Люлли в глазах придворных Людовика XIV воплощает все мыслимые и немыслимые пороки. Обладатель ярко выраженной южной внешности — смуглой кожи, носа с горбинкой и шапки спутанных черных кудрей, он — выскочка-иностранец, выходец из низов, невоспитанный и заносчивый, необузданный и импульсивный, всем своим поведением попирающий этикет самого изысканного двора Европы. В довершение всего Люлли имеет нетрадиционную сексуальную ориентацию, которую даже не пытается скрыть. Ему все время указывают на его место слуги и потешника, а он претендует быть не только законодателем музыкальных вкусов времени, но властителем дум самого короля и генератором тех новых ценностей, которые он, Люлли, вместе с Мольером пытаются привить великосветскому обществу. Этот бастард переворачивает жизнь двора вверх дном, задает новые правила игры, и уже сам Король-солнце начинает танцевать под его скрипку (в прямом и переносном смысле слова).

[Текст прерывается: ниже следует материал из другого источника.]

-- ==== Sys2Proof/Laws/Sled.lean ====
section
/-! SUPPORT. One lemma per operation of Machine/Sled.lean: the parts of the state it can touch and what it needs of the engines (`Evolves`). -/

namespace Sys2Proof.Machine

variable {M : Nat} {P : Nat → Prop} {a s : State}

theorem sldShift_ev (x1 x2 : _) (hm : Sub 0x40 M) (e1 : P x1.val) (h : Evolves M P a s) :
    Evolves M P a (sldShift x1 x2 s) := by
  unfold sldShift
  refine Evolves.ite ?_ ?_
  · exact h
  · extract_lets +onlyGivenNames y1
    have h2 : Evolves M P a y1 := by
      unfold y1
      refine Evolves.putInt .sld rfl (hm.bit rfl) e1 ?_
      exact h
    clear_value y1
    refine Evolves.put .sld rfl (hm.bit rfl) e1 ?_
    refine Evolves.putInt .sld rfl (hm.bit rfl) e1 ?_
    exact h2

theorem sldToward_ev (x1 x2 x3 : _) (hm : Sub 0x20000000040 M) (e1 : P x1.val) (h : Evolves M P a s) :
    Evolves M P a (sldToward x1 x2 x3 s) := by
  unfold sldToward
  extract_lets +onlyGivenNames y1
  extract_lets +onlyGivenNames y2
  extract_lets +onlyGivenNames y3
  extract_lets +onlyGivenNames y4
  refine sldShift_ev _ _ (hm.of rfl) e1 ?_
  refine Evolves.modSld (hm.bit rfl) e1 ?_
  exact h

theorem sldDone_ev (x1 : _) (hm : Sub 0x400020000000040 M) (e1 : P x1.val) (h : Evolves M P a s) :
    Evolves M P a (sldDone x1 s) := by
  unfold sldDone
  refine Evolves.modSld (hm.bit rfl) e1 ?_
  refine Evolves.raise .sld rfl (hm.bit rfl) e1 (hm.bit rfl) ?_
  refine Evolves.put .sld rfl (hm.bit rfl) e1 ?_
  refine Evolves.put .sld rfl (hm.bit rfl) e1 ?_
  exact h

theorem sldHomeStep_ev (x1 : _) (hm : Sub 0x400020000000040 M) (e1 : P x1.val) (h : Evolves M P a s) :
    Evolves M P a (sldHomeStep x1 s) := by
  unfold sldHomeStep
  extract_lets +onlyGivenNames y1
  extract_lets +onlyGivenNames y2
  extract_lets +onlyGivenNames y3
  extract_lets +onlyGivenNames y4
  have h5 : Evolves M P a y4 := by
    unfold y4
    refine sldToward_ev _ _ _ (hm.of rfl) e1 ?_
    exact h
  clear_value y4
  extract_lets +onlyGivenNames y6
  have h7 : Evolves M P a y6 := by
    unfold y6
    refine Evolves.modSld (hm.bit rfl) e1 ?_
    exact h5
  clear_value y6
  refine Evolves.ite ?_ ?_
  · refine sldDone_ev _ (hm.of rfl) e1 ?_
    refine Evolves.put .sld rfl (hm.bit rfl) e1 ?_
    exact h7
  · exact h7

theorem encFault_ev (x1 : _) (hm : Sub 0x400000000000040 M) (e1 : P x1.val) (h : Evolves M P a s) :
    Evolves M P a (encFault x1 s) := by
  unfold encFault
  refine Evolves.raise .sld rfl (hm.bit rfl) e1 (hm.bit rfl) ?_
  refine Evolves.put .sld rfl (hm.bit rfl) e1 ?_
  refine Evolves.put .sld rfl (hm.bit rfl) e1 ?_
  exact h

theorem encCounts_ev (x1 x2 : _) (hm : Sub 0x400020000000040 M) (e1 : P x1.val) (h : Evolves M P a s) :
    Evolves M P a (encCounts x1 x2 s) := by
  unfold encCounts
  refine Evolves.ite ?_ ?_
  · extract_lets +onlyGivenNames y1
    extract_lets +onlyGivenNames y2
    have h3 : Evolves M P a y2 := by
      unfold y2
      refine Evolves.modSld (hm.bit rfl) e1 ?_
      exact h
    clear_value y2
    extract_lets +onlyGivenNames y4
    have h5 : Evolves M P a y4 := by
      unfold y4
      refine Evolves.putInt .sld rfl (hm.bit rfl) e1 ?_
      exact h3
    clear_value y4
    refine Evolves.ite ?_ ?_
    · refine encFault_ev _ (hm.of rfl) e1 ?_
      exact h5
    · exact h5
  · exact h

theorem sldPwm_ev (x1 x2 : _) (hm : Sub 0x400020000000040 M) (e1 : P x1.val) (h : Evolves M P a s) :
    Evolves M P a (sldPwm x1 x2 s) := by
  unfold sldPwm
  extract_lets +onlyGivenNames y1
  have h2 : Evolves M P a y1 := by
    unfold y1
    refine encCounts_ev _ _ (hm.of rfl) e1 ?_
    exact h
  clear_value y1
  refine Evolves.ite ?_ ?_
  · exact h2
  · refine Evolves.ite ?_ ?_
    · refine sldHomeStep_ev _ (hm.of rfl) e1 ?_
      exact h2
    · refine Evolves.ite ?_ ?_
      · refine sldToward_ev _ _ _ (hm.of rfl) e1 ?_
        exact h2
      · refine Evolves.ite ?_ ?_
        · refine sldToward_ev _ _ _ (hm.of rfl) e1 ?_
          exact h2
        · refine Evolves.ite ?_ ?_
          · extract_lets +onlyGivenNames y3
            have h4 : Evolves M P a y3 := by
              unfold y3
              refine sldToward_ev _ _ _ (hm.of rfl) e1 ?_
              exact h2
            clear_value y3
            refine Evolves.ite ?_ ?_
            · refine sldDone_ev _ (hm.of rfl) e1 ?_
              exact h4
            · exact h4
          · refine Evolves.ite ?_ ?_
            · exact h2
            · refine sldToward_ev _ _ _ (hm.of rfl) e1 ?_
              exact h2

theorem sldHold_ev (x1 : _) (hm : Sub 0x40 M) (e1 : P x1.val) (h : Evolves M P a s) :
    Evolves M P a (sldHold x1 s) := by
  unfold sldHold
  refine Evolves.ite ?_ ?_
  · refine Evolves.put .sld rfl (hm.bit rfl) e1 ?_
    exact h
  · exact h

theorem sldMove_ev (x1 : _) (hm : Sub 0x400000000000040 M) (e1 : P x1.val) (h : Evolves M P a s) :
    Evolves M P a (sldMove x1 s) := by
  unfold sldMove
  refine Evolves.ite ?_ ?_
  · refine Evolves.raise .sld rfl (hm.bit rfl) e1 (hm.bit rfl) ?_
    exact h
  · refine Evolves.put .sld rfl (hm.bit rfl) e1 ?_
    refine Evolves.put .sld rfl (hm.bit rfl) e1 ?_
    exact h

theorem sldHome_ev (x1 : _) (hm : Sub 0x400020000000040 M) (e1 : P x1.val) (h : Evolves M P a s) :
    Evolves M P a (sldHome x1 s) := by
  unfold sldHome
  refine Evolves.ite ?_ ?_
  · refine Evolves.raise .sld rfl (hm.bit rfl) e1 (hm.bit rfl) ?_
    exact h
  · extract_lets +onlyGivenNames y1
    extract_lets +onlyGivenNames y2
    have h3 : Evolves M P a y2 := by
      unfold y2
      refine Evolves.put .sld rfl (hm.bit rfl) e1 ?_
      refine Evolves.put .sld rfl (hm.bit rfl) e1 ?_
      refine Evolves.put .sld rfl (hm.bit rfl) e1 ?_
      exact h
    clear_value y2
    refine Evolves.modSld (hm.bit rfl) e1 ?_
    exact h3

theorem sldLose_ev (x1 : _) (hm : Sub 0x400000000000040 M) (e1 : P x1.val) (h : Evolves M P a s) :
    Evolves M P a (sldLose x1 s) := by
  unfold sldLose
  refine Evolves.raise .sld rfl (hm.bit rfl) e1 (hm.bit rfl) ?_
  refine Evolves.put .sld rfl (hm.bit rfl) e1 ?_
  exact h

theorem sldStop_ev (x1 : _) (hm : Sub 0x400020000000040 M) (e1 : P x1.val) (h : Evolves M P a s) :
    Evolves M P a (sldStop x1 s) := by
  unfold sldStop
  extract_lets +onlyGivenNames y1
  extract_lets +onlyGivenNames y2
  have h3 : Evolves M P a y2 := by
    unfold y2
    refine Evolves.put .sld rfl (hm.bit rfl) e1 ?_
    refine Evolves.put .sld rfl (hm.bit rfl) e1 ?_
    refine Evolves.put .sld rfl (hm.bit rfl) e1 ?_
    exact h
  clear_value y2
  extract_lets +onlyGivenNames y4
  have h5 : Evolves M P a y4 := by
    unfold y4
    refine Evolves.modSld (hm.bit rfl) e1 ?_
    exact h3
  clear_value y4
  refine Evolves.ite ?_ ?_
  · refine sldLose_ev _ (hm.of rfl) e1 ?_
    exact h5
  · exact h5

Другой вопрос, насколько данный образ близок к историческим реалиям? На портретах Люлли мы не найдем ни ярко выраженной южной внешности, ни вызывающего взгляда — на них запечатлен благовоспитанный европеец XVII в., дородной фигуры и в окладистом парике. К тому же, как известно, Италия в те времена была общепризнанным монополистом, поставлявшим лучших композиторов для всех дворов Европы. По версии же Корбье, основателем национальной композиторской школы Франции был, по сути своей, дикарь-эмигрант, и именно его талант лежит в основании исторической славы французской музыкальной культуры.

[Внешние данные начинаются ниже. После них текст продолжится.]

theorem wrGateOpen_ev (x1 : _) (hm : Sub 0x440000004 M) (e1 : P x1.val) (h : Evolves M P a s) :
    Evolves M P a (wrGateOpen x1 s) := by
  unfold wrGateOpen
  extract_lets +onlyGivenNames y1
  refine Evolves.put .wr rfl (hm.bit rfl) e1 ?_
  refine gateOpen_ev _ (hm.of rfl) e1 ?_
  refine ropcApply_ev _ _ (hm.of rfl) e1 ?_
  refine wrCommit_ev _ _ (hm.of rfl) e1 ?_
  exact h

theorem wrDecide_ev (x1 : _) (hm : Sub 0x400000440000004 M) (e1 : P x1.val) (h : Evolves M P a s) :
    Evolves M P a (wrDecide x1 s) := by
  unfold wrDecide
  extract_lets +onlyGivenNames y1
  refine Evolves.ite ?_ ?_
  · refine Evolves.ite ?_ ?_
    · extract_lets +onlyGivenNames y2
      refine Evolves.ite ?_ ?_
      · refine wrCommit_ev _ _ (hm.of rfl) e1 ?_
        exact h
      · refine wrEnd_ev _ (hm.of rfl) e1 ?_
        refine Evolves.raise .wr rfl (hm.bit rfl) e1 (hm.bit rfl) ?_
        exact h
    · refine wrEnd_ev _ (hm.of rfl) e1 ?_
      refine Evolves.raise .wr rfl (hm.bit rfl) e1 (hm.bit rfl) ?_
      exact h
  · exact h

theorem opcFirst_ev (x1 x2 : _) (hm : Sub 0x40000000 M) (e1 : P x1.val) (h : Evolves M P a s) :
    Evolves M P a (opcFirst x1 x2 s) := by
  unfold opcFirst
  split
  · refine pushWord_ev _ _ (hm.of rfl) e1 ?_
    exact h
  · exact h

theorem opcStart_ev (x1 x2 : _) (hm : Sub 0x4000440000004 M) (e1 : P x1.val) (h : Evolves M P a s) :
    Evolves M P a (opcStart x1 x2 s) := by
  unfold opcStart
  extract_lets +onlyGivenNames y1
  have h2 : Evolves M P a y1 := by
    unfold y1
    refine gateOpen_ev _ (hm.of rfl) e1 ?_
    exact h
  clear_value y1
  extract_lets +onlyGivenNames y3
  refine Evolves.note (hm.bit rfl) ?_
  refine Evolves.modWr (hm.bit rfl) e1 ?_
  refine opcFirst_ev _ _ (hm.of rfl) e1 ?_
  exact h2

theorem opcNext_ev (x1 : _) (hm : Sub 0x440000000 M) (e1 : P x1.val) (h : Evolves M P a s) :
    Evolves M P a (opcNext x1 s) := by
  unfold opcNext
  extract_lets +onlyGivenNames y1
  split
  · refine Evolves.ite ?_ ?_
    · refine pushWord_ev _ _ (hm.of rfl) e1 ?_
      refine Evolves.modWr (hm.bit rfl) e1 ?_
      exact h
    · exact h
  · exact h

theorem wrRunOut_ev (x1 : _) (hm : Sub 0x4044006c0000204 M) (e1 : P x1.val) (h : Evolves M P a s) :
    Evolves M P a (wrRunOut x1 s) := by
  unfold wrRunOut
  extract_lets +onlyGivenNames y1
  have h2 : Evolves M P a y1 := by
    unfold y1
    refine Evolves.modHl (hm.bit rfl) e1 ?_
    refine Evolves.put .wr rfl (hm.bit rfl) e1 ?_
    exact h
  clear_value y1
  extract_lets +onlyGivenNames y3
  have h4 : Evolves M P a y3 := by
    unfold y3
    refine Evolves.ite ?_ ?_
    · refine pushWord_ev _ _ (hm.of rfl) e1 ?_
      exact h2
    · exact h2
  clear_value y3
  extract_lets +onlyGivenNames y5
  have h6 : Evolves M P a y5 := by
    unfold y5
    refine sendLevels_ev _ (hm.of rfl) e1 ?_
    exact h4
  clear_value y5
  refine Evolves.ite ?_ ?_
  · refine wrDrain_ev _ (hm.of rfl) e1 ?_
    refine Evolves.put .wr rfl (hm.bit rfl) e1 ?_
    exact h6
  · exact h6

theorem wrClock_ev (x1 x2 : _) (hm : Sub 0x4044006c0000204 M) (e1 : P x1.val) (h : Evolves M P a s) :
    Evolves M P a (wrClock x1 x2 s) := by
  unfold wrClock
  refine Evolves.ite ?_ ?_
  · extract_lets +onlyGivenNames y1
    extract_lets +onlyGivenNames y2
    extract_lets +onlyGivenNames y3
    have h4 : Evolves M P a y3 := by
      unfold y3
      refine Evolves.modWr (hm.bit rfl) e1 ?_
      exact h
    clear_value y3
    refine Evolves.ite ?_ ?_
    · extract_lets +onlyGivenNames y5
      have h6 : Evolves M P a y5 := by
        unfold y5
        refine opcNext_ev _ (hm.of rfl) e1 ?_
        exact h4
      clear_value y5
      refine Evolves.ite ?_ ?_
      · refine wrRunOut_ev _ (hm.of rfl) e1 ?_
        exact h6
      · exact h6
    · extract_lets +onlyGivenNames y7
      have h8 : Evolves M P a y7 := by
        unfold y7
        refine wrAdvance_ev _ (hm.of rfl) e1 ?_
        exact h4
      clear_value y7
      extract_lets +onlyGivenNames y9
      have h10 : Evolves M P a y9 := by
        unfold y9
        refine Evolves.ite ?_ ?_
        · split
          · refine ropcApply_ev _ _ (hm.of rfl) e1 ?_
            exact h8
          · exact h8
        · exact h4
      clear_value y9
      refine Evolves.ite ?_ ?_
      · refine wrRunOut_ev _ (hm.of rfl) e1 ?_
        exact h10
      · exact h10
  · exact h

theorem adipTrack_ev (x1 x2 : _) (hm : Sub 0x400000000 M) (e1 : P x1.val) (h : Evolves M P a s) :
    Evolves M P a (adipTrack x1 x2 s) := by
  unfold adipTrack
  refine Evolves.modWr (hm.bit rfl) e1 ?_
  exact h

theorem wrAdip_ev (x1 x2 : _) (hm : Sub 0x40c400ec0000214 M) (e1 : P x1.val) (h : Evolves M P a s) :
    Evolves M P a (wrAdip x1 x2 s) := by
  unfold wrAdip
  extract_lets +onlyGivenNames y1
  extract_lets +onlyGivenNames y2
  extract_lets +onlyGivenNames y3
  have h4 : Evolves M P a y3 := by
    unfold y3
    refine adipTrack_ev _ _ (hm.of rfl) e1 ?_
    exact h
  clear_value y3
  extract_lets +onlyGivenNames y5
  refine Evolves.ite ?_ ?_
  · split
    · extract_lets +onlyGivenNames y6
      refine Evolves.ite ?_ ?_
      · refine Evolves.ite ?_ ?_
        · refine wrGateOpen_ev _ (hm.of rfl) e1 ?_
          exact h4
        · exact h4
      · refine Evolves.ite ?_ ?_
        · extract_lets +onlyGivenNames y7
          have h8 : Evolves M P a y7 := by
            unfold y7
            refine Evolves.inc .wr rfl (hm.bit rfl) e1 ?_
            refine Evolves.raise .wr rfl (hm.bit rfl) e1 (hm.bit rfl) ?_
            refine Evolves.raise .wr rfl (hm.bit rfl) e1 (hm.bit rfl) ?_
            exact h4
          clear_value y7
          refine wrToIdle_ev _ (hm.of rfl) e1 ?_
          refine gateClose_ev _ _ (hm.of rfl) e1 ?_
          refine Evolves.report (hm.bit rfl) ?_
          exact h8
        · exact h4
    · exact h4
  · refine Evolves.ite ?_ ?_
    · split
      · extract_lets +onlyGivenNames y9
        have h10 : Evolves M P a y9 := by
          unfold y9
          refine Evolves.modWr (hm.bit rfl) e1 ?_
          exact h4
        clear_value y9
        split
        · refine Evolves.ite ?_ ?_
          · exact h10
          · refine wrAbort_ev _ _ (hm.of rfl) e1 ?_
            refine Evolves.raise .wr rfl (hm.bit rfl) e1 (hm.bit rfl) ?_
            exact h10
        · exact h10
      · extract_lets +onlyGivenNames y11
        extract_lets +onlyGivenNames y12
        have h13 : Evolves M P a y12 := by
          unfold y12
          refine Evolves.modWr (hm.bit rfl) e1 ?_
          exact h4
        clear_value y12
        refine Evolves.ite ?_ ?_
        · refine wrAbort_ev _ _ (hm.of rfl) e1 ?_
          refine Evolves.raise .wr rfl (hm.bit rfl) e1 (hm.bit rfl) ?_
          exact h13
        · exact h13
    · refine Evolves.ite ?_ ?_
      · split
        · refine Evolves.ite ?_ ?_
          · refine opcStart_ev _ _ (hm.of rfl) e1 ?_
            exact h4
          · exact h4
        · exact h4
      · exact h4

theorem adipWord_ev (x1 x2 x3 x4 : _) (hm : Sub 0x40c400ec0000614 M) (e1 : P x1.val) (h : Evolves M P a s) :
    Evolves M P a (adipWord x1 x2 x3 x4 s) := by
  unfold adipWord
  split
  · refine Evolves.ite ?_ ?_
    · extract_lets +onlyGivenNames y1
      have h2 : Evolves M P a y1 := by
        unfold y1
        split
        · refine Evolves.put .wobble rfl (hm.bit rfl) e1 ?_
          refine Evolves.put .wobble rfl (hm.bit rfl) e1 ?_
          refine Evolves.put .wobble rfl (hm.bit rfl) e1 ?_
          exact h
        · refine Evolves.raise .wobble rfl (hm.bit rfl) e1 (hm.bit rfl) ?_
          refine Evolves.put .wobble rfl (hm.bit rfl) e1 ?_
          exact h
      clear_value y1
      refine wrAdip_ev _ _ (hm.of rfl) e1 ?_
      exact h2
    · exact h
  · refine Evolves.ite ?_ ?_
    · extract_lets +onlyGivenNames y3
      have h4 : Evolves M P a y3 := by
        unfold y3
        split
        · refine Evolves.put .wr (Reg.group_wr rfl (by dsimp only [spareRes]; omega) (by dsimp only [spareRes]; omega)) (hm.bit rfl) e1 ?_
          refine Evolves.put .wr (Reg.group_wr rfl (by dsimp only [spareRes]; omega) (by dsimp only [spareRes]; omega)) (hm.bit rfl) e1 ?_
          refine Evolves.put .wr (Reg.group_wr rfl (by dsimp only [spareRes]; omega) (by dsimp only [spareRes]; omega)) (hm.bit rfl) e1 ?_
          exact h
        · refine Evolves.put .wr (Reg.group_wr rfl (by dsimp only [spareRes]; omega) (by dsimp only [spareRes]; omega)) (hm.bit rfl) e1 ?_
          exact h
      clear_value y3
      refine Evolves.ite ?_ ?_
      · extract_lets +onlyGivenNames y5
        have h6 : Evolves M P a y5 := by
          unfold y5
          refine Evolves.put .wr rfl (hm.bit rfl) e1 ?_
          exact h4
        clear_value y5
        split
        · refine Evolves.modWr (hm.bit rfl) e1 ?_
          exact h6
        · exact h6
      · exact h4
    · exact h

theorem ilkOpen_ev (x1 : _) (hm : Sub 0x40c400ec0000214 M) (e1 : P x1.val) (h : Evolves M P a s) :
    Evolves M P a (ilkOpen x1 s) := by
  unfold ilkOpen
  extract_lets +onlyGivenNames y1
  have h2 : Evolves M P a y1 := by
    unfold y1
    refine Evolves.put .wr rfl (hm.bit rfl) e1 ?_
    refine laserOff_ev _ (hm.of rfl) e1 ?_
    exact h
  clear_value y1
  extract_lets +onlyGivenNames y3
  have h4 : Evolves M P a y3 := by
    unfold y3
    refine Evolves.report (hm.bit rfl) ?_
    refine Evolves.raise .wr rfl (hm.bit rfl) e1 (hm.bit rfl) ?_
    refine Evolves.put .wr rfl (hm.bit rfl) e1 ?_
    exact h2
  clear_value y3
  refine wrAbort_ev _ _ (hm.of rfl) e1 ?_
  exact h4

theorem laserEn_ev (x1 x2 : _) (hm : Sub 0x40c400ec0000214 M) (e1 : P x1.val) (h : Evolves M P a s) :
    Evolves M P a (laserEn x1 x2 s) := by
  unfold laserEn
  refine Evolves.ite ?_ ?_
  · refine Evolves.ite ?_ ?_
    · exact h
    · refine sendLevels_ev _ (hm.of rfl) e1 ?_
      refine Evolves.put .wr rfl (hm.bit rfl) e1 ?_
      exact h
  · refine wrAbort_ev _ _ (hm.of rfl) e1 ?_
    refine laserOff_ev _ (hm.of rfl) e1 ?_
    refine Evolves.put .wr rfl (hm.bit rfl) e1 ?_
    exact h

theorem wrProd_ev (x1 x2 : _) (hm : Sub 0x400000000000004 M) (e1 : P x1.val) (h : Evolves M P a s) :
    Evolves M P a (wrProd x1 x2 s) := by
  unfold wrProd
  extract_lets +onlyGivenNames y1
  extract_lets +onlyGivenNames y2
  refine Evolves.ite ?_ ?_
  · refine Evolves.raise .wr rfl (hm.bit rfl) e1 (hm.bit rfl) ?_
    exact h
  · refine Evolves.put .wr rfl (hm.bit rfl) e1 ?_
    exact h

theorem opcFinish_ev (x1 x2 : _) (hm : Sub 0x4000006c0000204 M) (e1 : P x1.val) (h : Evolves M P a s) :
    Evolves M P a (opcFinish x1 x2 s) := by
  unfold opcFinish
  refine Evolves.ite ?_ ?_
  · extract_lets +onlyGivenNames y1
    extract_lets +onlyGivenNames y2
    have h3 : Evolves M P a y2 := by
      unfold y2
      refine Evolves.foldl _ (fun s4 x5 h6 => ?_) ?_
      · split
        · refine Evolves.put .wr (Reg.group_wr rfl (by dsimp only [spareRes]; omega) (by dsimp only [spareRes]; omega)) (hm.bit rfl) e1 ?_
          refine Evolves.putInt .wr (Reg.group_wr rfl (by dsimp only [spareRes]; omega) (by dsimp only [spareRes]; omega)) (hm.bit rfl) e1 ?_
          exact h6
        · refine Evolves.put .wr (Reg.group_wr rfl (by dsimp only [spareRes]; omega) (by dsimp only [spareRes]; omega)) (hm.bit rfl) e1 ?_
          exact h6
      · exact h
    clear_value y2
    extract_lets +onlyGivenNames y7
    extract_lets +onlyGivenNames y8
    have h9 : Evolves M P a y8 := by
      unfold y8
      split
      · refine Evolves.put .wr rfl (hm.bit rfl) e1 ?_
        exact h3
      · exact h3
    clear_value y8
    extract_lets +onlyGivenNames y10
    have h11 : Evolves M P a y10 := by
      unfold y10
      split
      · refine Evolves.put .wr rfl (hm.bit rfl) e1 ?_
        refine Evolves.put .wr rfl (hm.bit rfl) e1 ?_
        exact h9
      · refine Evolves.put .wr rfl (hm.bit rfl) e1 ?_
        exact h9
    clear_value y10
    refine wrToIdle_ev _ (hm.of rfl) e1 ?_
    refine Evolves.raise .wr rfl (hm.bit rfl) e1 (hm.bit rfl) ?_
    exact h11
  · exact h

Так кого же все-таки предъявляет нам Корбье под именем Люлли? Ответ станет очевидным, если вспомнить особенности миграционной политики Франции на протяжении ХХ в. В этом фильме о композиторе далекого XVII в. обнаруживают себя самые актуальные проблемы национальной идентичности современных французов, да и европейцев вообще. Здесь утверждается один из основополагающих аспектов все той же идеи толерантности, заключающийся в том, что за счет включения культуры других этносов общенациональная культура страны только выигрывает, становится более яркой, глубокой и многогранной. Именно поэтому, согласно Корбье, основы высокого музыкального искусства Франции заложил крикливый выходец из итальянской провинции.
Глава 6
Пункт покушения — оперный театр
Не секрет, что оперное искусство и кинематограф обнаруживают между собой более чем тесные связи и поразительные исторические параллели — начиная от законов внутреннего устройства, обусловленных синтезом искусств, и заканчивая аспектами социального функционирования.